*TASK TO CARRY OUT:*
Starting at the line that has "dr : Nat := 0" and stopping after the line that has "steal : List PortReq := []", reproduce the listing below exactly; omit everything else.

*MATERIAL FOR THIS EXERCISE:*
/-- CFG and the loupe beside their members (16_configuration.md, 17_scrubbing.md): running load, the flash device as a load last found it, whether the last was
from the host, staged key bytes, the two keys, the running key command with its staged value, zeroisations whose EV036 waits for
SUP_READY, an automatic load that is due and the instant of SUP_READY, the instant to which FRST_N is low, the mode in which the
flash is read (0 none, 1 1-1-1, 2 1-4-4, 3 4-4-4, 4 8D-8D-8D), reads whose responses are discarded; reference of each loaded frame,
header of the stream each facet was loaded from, scan position, end of the last frame scanned, start of the pass, waiting frames,
running reload, heartbeat at the last sample of SUP and its instant, and the frames whose reload failed. -/
structure CfgS where
  load : Option LoadS := none
  flash : Flash := ⟨false, false, false, false, false, false, 0, []⟩
  lastHost : Bool := false
  stage : Nat := 0
  bbKey : Nat := 0
  fuseKey : Nat := 0
  job : Option (Nat × Nat) := none
  zeroised : Nat := 0
  autoDue : Bool := false
  autoAt : Nat := 0
  frstLow : Nat := 0
  flashMode : Nat := 0
  drop : List MeshReq := []
  refs : List FrameRef := []
  heads : List (Nat × Header) := []
  scan : Nat := 0
  scanAt : Nat := 0
  passAt : Nat := 0
  waiting : List FrameId := []
  reload : Option Reload := none
  beatLast : Nat := 0
  beatAt : Nat := 0
  damaged : List FrameId := []
  deriving DecidableEq, Repr

/-- A record of the event log (18 R468): STAMP in units of 2^-32 ns, event, TIME_VALID. -/
structure LogRec where
  stamp : Nat
  ev : Nat
  valid : Bool
  deriving DecidableEq, Repr

/-- A crypto job for the host (18 R460): the HMAC key (none for SHA-256), address, bytes, bytes read and their values, the read
under way, a read met an error. -/
structure CJob where
  key : Option Nat
  addr : Nat
  len : Nat
  got : Nat := 0
  buf : Nat := 0
  wait : Option MeshReq := none
  bad : Bool := false
  deriving DecidableEq, Repr

/-- SUP beside its members (18_supervisor_events.md): event log and IBI queue, oldest first; HMAC key; crypto job; expiry of
the host watchdog, and what was left of it when Molxo was held; supervisor watchdog: instant and count of its last start,
whether it has warned, and the count at which it is frozen; pulses due on fabric event lines (line, FAB edge); the SUPCLK edge
at which EV048 was last raised (05 R163); the instant of the last pass over the ledgers (20 R507). -/
structure SupS where
  log : List LogRec := []
  ibi : List Nat := []
  key : Option Nat := none
  job : Option CJob := none
  drop : List MeshReq := []
  hostEnd : Option Nat := none
  hostLeft : Option Nat := none
  wd : Option (Nat × Nat) := none
  wdFull : Nat := 0
  warned : Bool := false
  frozen : Option Nat := none
  due : List (Nat × Nat) := []
  userReqAt : Option Nat := none
  ledgerAt : Nat := 0
  deriving DecidableEq, Repr

/-- A break unit beside its members (19 R485, R488): allocated, matches since arming, and whether its LINK unit has fired since. -/
structure BrkS where
  on : Bool := false
  count : Nat := 0
  linked : Bool := false
  deriving DecidableEq, Repr

/-- A debug target beside its members (19 R475, R490, R498): held by debug, a debug halt pending, cycles or instructions
left of a STEP, words written to DTX and not read, and to DRX. -/
structure TgtS where
  held : Bool := false
  pend : Bool := false
  left : Option Nat := none
  dtxFull : Bool := false
  drxFull : Bool := false
  dtx : Nat := 0
  drx : Nat := 0
  dtxReads : Nat := 0
  drxWrites : Nat := 0
  deriving DecidableEq, Repr

/-- Cells of the boundary register (19 R477), by group of balls: levels and output enables of GIO and TRGO, levels of SYNCIN,
TRGI, EI, REFIN, LREF, CLKOUT and nALERT, level and output enable of EO; the cells of the other signal balls (host, straps, flash,
lanes, DDR) in one word, whose layout is the model's. -/
structure Boundary where
  gio : Nat := 0
  gioEn : Nat := 0
  syncin : Bool := false
  trgi : Nat := 0
  trgo : Nat := 0
  trgoEn : Nat := 0
  eo : Nat := 0
  eoEn : Nat := 0
  ei : Nat := 0
  refin : Bool := false
  lref : Nat := 0
  clkout : Bool := false
  nalert : Bool := false
  rest : Nat := 0
  deriving DecidableEq, Repr

/-- DBG beside its members (19 R476 to R484): instruction of the TAP (IDCODE after Test-Logic-Reset), boundary register as it
sampled the pins, its update stage, which PRELOAD fills and the pins follow in a test, what Capture-DR loaded for the last scan,
customer keys, staged key, the fuse command in progress with its staged value, end of the second after a failure, master of the
vendor session, a test-group instruction to be flagged at the end of the reset. -/
structure DbgS where
  insn : Nat := 2
  bound : Boundary := {}
  upd : Boundary := {}
  dr : Nat := 0
  key2 : Nat := 0
  key3 : Nat := 0
  stage : Nat := 0
  lockUntil : Nat := 0
  vendor : Option Nat := none
  test : Bool := false
  deriving DecidableEq, Repr

/-- The state of the part. -/
structure State where
  /-- Ticks since power-on (00 R17). -/
  now : Nat := 0
  /-- Dictionary members by key, where they differ from their default (00 R5). -/
  reg : Tab Nat := []
  /-- Bytes of the 48-bit mesh address space (00 R14). -/
  mem : List Host.Cell := []
  /-- Events raised and not yet registered by the event matrix, with the instants of their flag edges (18 R465, R467). -/
  evq : List (Nat × Nat) := []
  /-- Counter the free values are drawn with (log entry 9): the model's own field. -/
  freeCtr : Nat := 0
  /-- Commands waiting, first in first out: the model's own field. -/
  pending : List Instr := []
  hdi : HdiS := {}
  clk : ClockS := {}
  sched : List Sched := []
  ve : Tab VeRun := []
  outCh : Tab OutCh := []
  inCh : Tab InCh := []
  fcp : Tab FcpS := []
  sq : Tab SqS := []
  brk : Tab BrkS := []
  tgt : Tab TgtS := []
  groupAt : List (Nat × Nat) := []
  dsp : Tab DspRun := []
  focus : FocusS := {}
  trim : TrimS := {}
  /-- Mesh requests and responses under way (11 R300, R302). -/
  reqs : List MeshReq := []
  resps : List MeshResp := []
  /-- Requests held in the ingress buffer of a port whose unit's gate or power domain is opening (11 R310, 15 R401). -/
  held : List PortReq := []
  /-- Accepted requests to panes that wait for a port their fabric uses, in acceptance order (10 R283, R284). -/
  steal : List PortReq := []
  /-- Labels of the requests of the part's own blocks that are under way: what TAG holds of each (11 R302). -/
  labels : List (MeshReq × Nat) := []
  /-- Router drain, trace buffer of 32-byte records, oldest first (11 R311, R314). -/
  drain : Option Drain := none
  trace : List Nat := []
  dmc : Tab DmcS := []
  /-- Training is to start in every controller in RESET (09 R251). -/
  autoTrain : Bool := false
  crh : CrhS := {}
  cfg : CfgS := {}
  /-- Bits of W1C members set in the latest SUPCLK cycle that set any, with that cycle (05 R161, 08 R245, 09 R275): a clearing
  in the same cycle leaves them. -/
  fresh : List (Nat × Nat × Nat) := []
  /-- Bits cleared in the latest SUPCLK cycle that cleared any, as that cycle, member and mask: a setting in the same cycle finds
  them set and raises nothing (11 R316, R317). -/
  cleared : List (Nat × Nat × Nat) := []
  sup : SupS := {}
  dbg : DbgS := {}
  tmu : TmuS := {}
  lanes : Tab LaneS := []
  /-- Word cells by row x 256 + column: registers of cells that have left the values of reset, configuration, selects of
  cell inputs (cell x 8 + input) and of tracks; bits that upsets have flipped (05 R141 to R151). -/
  cells : Tab (Option CellS) := []
  cellCfg : Tab CellCfg := []
  sels : Tab Nat := []
  tracks : Tab Nat := []
  upsets : List Upset := []
  facets : Tab FacetS := []
  /-- Pulses on fabric event lines: line and FAB edge (18 R471). -/
  fev : List (Nat × Nat) := []
  panes : Tab PaneS := []
  banks : Tab BankS := []
  pins : PinsS := {}
  deriving DecidableEq, Repr

/-- The part right after power-on reset (15 R405): RESET_CAUSE holds the POR bit alone, every other member its default, no
memory byte listed, no command waiting; the trim store holds the factory image (07 R210). -/
def State.reset : State := { reg := [(CRH.RESET_CAUSE, 1)], trim := { slots := [(0, factoryImage 0)] } }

*ANSWER TO THIS EXERCISE:*
  dr : Nat := 0
  key2 : Nat := 0
  key3 : Nat := 0
  stage : Nat := 0
  lockUntil : Nat := 0
  vendor : Option Nat := none
  test : Bool := false
  deriving DecidableEq, Repr

/-- The state of the part. -/
structure State where
  /-- Ticks since power-on (00 R17). -/
  now : Nat := 0
  /-- Dictionary members by key, where they differ from their default (00 R5). -/
  reg : Tab Nat := []
  /-- Bytes of the 48-bit mesh address space (00 R14). -/
  mem : List Host.Cell := []
  /-- Events raised and not yet registered by the event matrix, with the instants of their flag edges (18 R465, R467). -/
  evq : List (Nat × Nat) := []
  /-- Counter the free values are drawn with (log entry 9): the model's own field. -/
  freeCtr : Nat := 0
  /-- Commands waiting, first in first out: the model's own field. -/
  pending : List Instr := []
  hdi : HdiS := {}
  clk : ClockS := {}
  sched : List Sched := []
  ve : Tab VeRun := []
  outCh : Tab OutCh := []
  inCh : Tab InCh := []
  fcp : Tab FcpS := []
  sq : Tab SqS := []
  brk : Tab BrkS := []
  tgt : Tab TgtS := []
  groupAt : List (Nat × Nat) := []
  dsp : Tab DspRun := []
  focus : FocusS := {}
  trim : TrimS := {}
  /-- Mesh requests and responses under way (11 R300, R302). -/
  reqs : List MeshReq := []
  resps : List MeshResp := []
  /-- Requests held in the ingress buffer of a port whose unit's gate or power domain is opening (11 R310, 15 R401). -/
  held : List PortReq := []
  /-- Accepted requests to panes that wait for a port their fabric uses, in acceptance order (10 R283, R284). -/
  steal : List PortReq := []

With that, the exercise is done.